Annotated List of Functions of the Most Significant Modules of Differentially Expressed Proteins

GO-ID	p	Description	Genes in test set
6616	6.57E-07	SRP-dependent cotranslational protein targeting to membrane, translocation	SSA3, KAR2, SSA4
45047	2.65E-05	Protein targeting to ER	SSA3, KAR2, SSA4
70972	4.48E-05	Protein localization in ER	SSA3, KAR2, SSA4
65002	6.52E-05	Intracellular protein transmembrane transport	SSA3, KAR2, SSA4
6612	1.86E-04	Protein targeting to membrane	SSA3, KAR2, SSA4
45047	2.65E-05	Protein targeting to ER	SSA3, KAR2, SSA4
55085	4.66E-03	Transmembrane transport	SSA3, KAR2, SSA4, ATP1

In summary, SSA3, KAR2, SSA4, ACT1, TUB2, TUB1, and ATP1 may be highly connected with the active bioaccumulation of strontium ions by the living irradiated S. cerevisiae.
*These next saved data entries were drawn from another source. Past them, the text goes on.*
-- ==== Sys2Proof/Laws/Related.lean ====
section
/-! SUPPORT. Two runs side by side: what an instruction does to states that agree on what it reads. -/

namespace Sys2Proof.Machine

/-- A relation between states that agree on registers and PC, which the updates of the handlers keep. -/
structure Kept (R : State → State → Prop) : Prop where
  reg : ∀ {s u}, R s u → ∀ r, s.reg r = u.reg r
  pc : ∀ {s u}, R s u → s.pc = u.pc
  setReg : ∀ {s u}, R s u → ∀ r v, R (s.setReg r v) (u.setReg r v)
  setPc : ∀ {s u}, R s u → ∀ a, R (s.setPc a) (u.setPc a)
  setFl : ∀ {s u}, R s u → ∀ f, R (s.setFl f) (u.setFl f)
  emit : ∀ {s u}, R s u → ∀ v, R (s.emit v) (u.emit v)
  store : ∀ {s u}, R s u → ∀ a v, R (s.store a v) (u.store a v)
  halt : ∀ {s u}, R s u → R s.halt u.halt
  enterFault : ∀ {s u}, R s u → ∀ r, R (s.enterFault r) (u.enterFault r)

/-- Two handler results that raise the same, or complete in related states. -/
inductive SameResult (R : State → State → Prop) : Result → Result → Prop
  | ok {s u : State} : R s u → SameResult R (.ok s) (.ok u)
  | error (r : Raise) : SameResult R (.error r) (.error r)

/-- Two outcomes that are next states, related. -/
def BothNext (R : State → State → Prop) (x y : Host.Outcome State Fault Refusal) : Prop :=
  ∃ t u, x = .next t ∧ y = .next u ∧ R t u

section

variable {R : State → State → Prop} (k : Kept R) {s u : State} (h : R s u)
include k h

theorem commit_same {x y : Result} (e : SameResult R x y) : BothNext R (commit s x) (commit u y) := by
  cases e with
  | ok e => exact ⟨_, _, rfl, rfl, e⟩
  | error r => exact ⟨_, _, rfl, rfl, k.enterFault h r⟩

theorem formF1R_same (ra : Byte) {f : Reg → State → Result} (e : ∀ a, SameResult R (f a s) (f a u)) :
    BothNext R (formF1R ra f s) (formF1R ra f u) := by
  unfold formF1R
  split
  · exact commit_same k h (.error _)
  · exact commit_same k h (e _)

theorem formF2RI_same (ra imm : Byte) {f : Reg → Byte → State → Result}
    (e : ∀ a, SameResult R (f a imm s) (f a imm u)) : BothNext R (formF2RI ra imm f s) (formF2RI ra imm f u) := by
  unfold formF2RI
  split
  · exact commit_same k h (.error _)
  · exact commit_same k h (e _)

theorem formF2RR_same (ra rb : Byte) {f : Reg → Reg → State → Result}
    (e : ∀ a b, SameResult R (f a b s) (f a b u)) : BothNext R (formF2RR ra rb f s) (formF2RR ra rb f u) := by
  unfold formF2RR
  split
  · exact commit_same k h (.error _)
  · split
    · exact commit_same k h (.error _)
    · exact commit_same k h (e _ _)

theorem advance_same (n : Nat) : SameResult R (advance n s) (advance n u) := by
  unfold advance
  rw [k.pc h]
  split
  · exact .ok (k.setPc h _)
  · exact .error _

theorem push_same (i : Reg) : SameResult R (push i s) (push i u) := by
  unfold push
  have hs := k.setReg h spReg (s.sp - 1)
  rw [show u.sp = s.sp from (k.reg h spReg).symm]
  split
  · exact .error _
  · dsimp only
    rw [← k.reg hs i, show (u.setReg spReg (s.sp - 1)).sp = (s.setReg spReg (s.sp - 1)).sp from (k.reg hs 7).symm]
    exact .ok (k.store hs _ _)

theorem pop_same (i : Reg) (hl : s.load s.sp = u.load u.sp) : SameResult R (pop i s) (pop i u) := by
  unfold pop
  rw [← hl]
  have hs := k.setReg h i (s.load s.sp)
  have hsp : (u.setReg i (s.load s.sp)).sp = (s.setReg i (s.load s.sp)).sp := (k.reg hs 7).symm
  dsimp only
  rw [hsp]
  split
  · exact .error _
  · exact .ok (k.setReg hs _ _)

theorem aluWrite_same (f : Byte → Byte → Byte) (a b : Reg) :
    SameResult R (aluWrite f a b s) (aluWrite f a b u) := by
  unfold aluWrite
  rw [← k.reg h a, ← k.reg h b]
  exact advance_same k (k.setReg h _ _) 2

theorem aluDivide_same (f : Byte → Byte → Byte) (a b : Reg) :
    SameResult R (aluDivide f a b s) (aluDivide f a b u) := by
  unfold aluDivide
  rw [← k.reg h b]
  split
  · exact .error _
  · exact aluWrite_same k h f a b

theorem branch_same (taken : Bool) (a : Reg) : SameResult R (branch taken a s) (branch taken a u) := by
  unfold branch
  rw [← k.reg h a]
  split
  · exact .ok (k.setPc h _)
  · exact advance_same k h 1

omit h in
theorem thenAdvance_same (n : Nat) {x y : Result} (e : SameResult R x y) :
    SameResult R (thenAdvance n x) (thenAdvance n y) := by
  cases e with
  | ok e => exact advance_same k e n
  | error r => exact .error r

theorem call_same (a : Reg) : SameResult R (call a s) (call a u) := by
  unfold call
  rw [← k.pc h]
  split
  · exact .error _
  rename_i p _
  have hp := push_same k (k.setReg h linkReg p) linkReg
  generalize push linkReg (s.setReg linkReg p) = x at hp ⊢
  generalize push linkReg (u.setReg linkReg p) = y at hp ⊢
  cases hp with
  | error r => exact .error r
  | ok e =>
    simp only
    rw [k.reg e]
    exact .ok (k.setPc e _)

theorem ret_same (hl : s.load s.sp = u.load u.sp) : SameResult R (ret s) (ret u) := by
  unfold ret
  have hp := pop_same k h linkReg hl
  generalize pop linkReg s = x at hp ⊢
  generalize pop linkReg u = y at hp ⊢
  cases hp with
  | error r => exact .error r
  | ok e =>
    simp only
    rw [k.reg e]
    exact .ok (k.setPc e _)

/-- Related states run an instruction to related states, if they agree on FL.E for the branches and on the popped
cell for POP and RET. -/
theorem exec_same (i : Instr) (hf : (∃ ra, i = .jeq ra ∨ i = .jne ra) → s.flE = u.flE)
    (hl : (∃ ra, i = .pop ra) ∨ i = .ret → s.load s.sp = u.load u.sp) : BothNext R (exec i s) (exec i u) := by
  cases i with
  | hlt => exact ⟨_, _, rfl, rfl, k.halt h⟩
  | ldi ra imm =>
    simp only [exec, execLdi]
    exact formF2RI_same k h ra imm (f := fun a v t => thenAdvance 2 (.ok (t.setReg a v))) fun a => advance_same k (k.setReg h a imm) 2
  | prn ra =>
    simp only [exec, execPrn]
    refine formF1R_same k h ra fun a => ?_
    simp only [← k.reg h a]
    exact advance_same k (k.emit h _) 1
  | push ra =>
    simp only [exec, execPush]
    exact formF1R_same k h ra (f := fun a t => thenAdvance 1 (push a t)) fun a => thenAdvance_same k 1 (push_same k h a)
  | pop ra =>
    simp only [exec, execPop]
    exact formF1R_same k h ra (f := fun a t => thenAdvance 1 (pop a t)) fun a =>
      thenAdvance_same k 1 (pop_same k h a (hl (.inl ⟨ra, rfl⟩)))
  | add ra rb => exact formF2RR_same k h ra rb (aluWrite_same k h _)
  | sub ra rb => exact formF2RR_same k h ra rb (aluWrite_same k h _)
  | mul ra rb => exact formF2RR_same k h ra rb (aluWrite_same k h _)
  | div ra rb => exact formF2RR_same k h ra rb (aluDivide_same k h _)
  | mod ra rb => exact formF2RR_same k h ra rb (aluDivide_same k h _)
  | and ra rb => exact formF2RR_same k h ra rb (aluWrite_same k h _)
  | or ra rb => exact formF2RR_same k h ra rb (aluWrite_same k h _)
  | xor ra rb => exact formF2RR_same k h ra rb (aluWrite_same k h _)
  | shl ra rb => exact formF2RR_same k h ra rb (aluWrite_same k h _)
  | shr ra rb => exact formF2RR_same k h ra rb (aluWrite_same k h _)
  | not ra =>
    simp only [exec, execNot]
    refine formF1R_same k h ra fun a => ?_
    simp only [← k.reg h a]
    exact advance_same k (k.setReg h _ _) 1
  | cmp ra rb =>
    simp only [exec, execCmp]
    refine formF2RR_same k h ra rb fun a b => ?_
    simp only [← k.reg h a, ← k.reg h b]
    exact advance_same k (k.setFl h _) 2
  | call ra => exact formF1R_same k h ra (call_same k h)
  | ret => exact commit_same k h (ret_same k h (hl (.inr rfl)))
  | jmp ra =>
    simp only [exec, execJmp]
    refine formF1R_same k h ra fun a => ?_
    simp only [← k.reg h a]
    exact .ok (k.setPc h _)
  | jeq ra =>
    simp only [exec, execJeq]
    refine formF1R_same k h ra fun a => ?_
    simp only [← hf ⟨ra, .inl rfl⟩]
    exact branch_same k h _ a
  | jne ra =>
    simp only [exec, execJne]
    refine formF1R_same k h ra fun a => ?_
    simp only [← hf ⟨ra, .inr rfl⟩]
    exact branch_same k h _ a

end

end Sys2Proof.Machine
end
Biosorption efficiency of the irradiated S. cerevisiae

The irradiated S. cerevisiae used in our study has high radiation resistance and stable gene inheritance (Tan et al., 2017). The biosorption efficiency (biosorption quantity) of the yeast in the environment of strontium with concentration of 40, 200, and 400 mg/L was 56.6% (11.14 mg/g), 85.7% (30.34 mg/g), and 67.3% (17.94 mg/g), respectively. The biosorption quantity of S. cerevisiae to Sr²⁺ at different strontium concentrations was consistent with our previous research results (Qiu et al., 2017).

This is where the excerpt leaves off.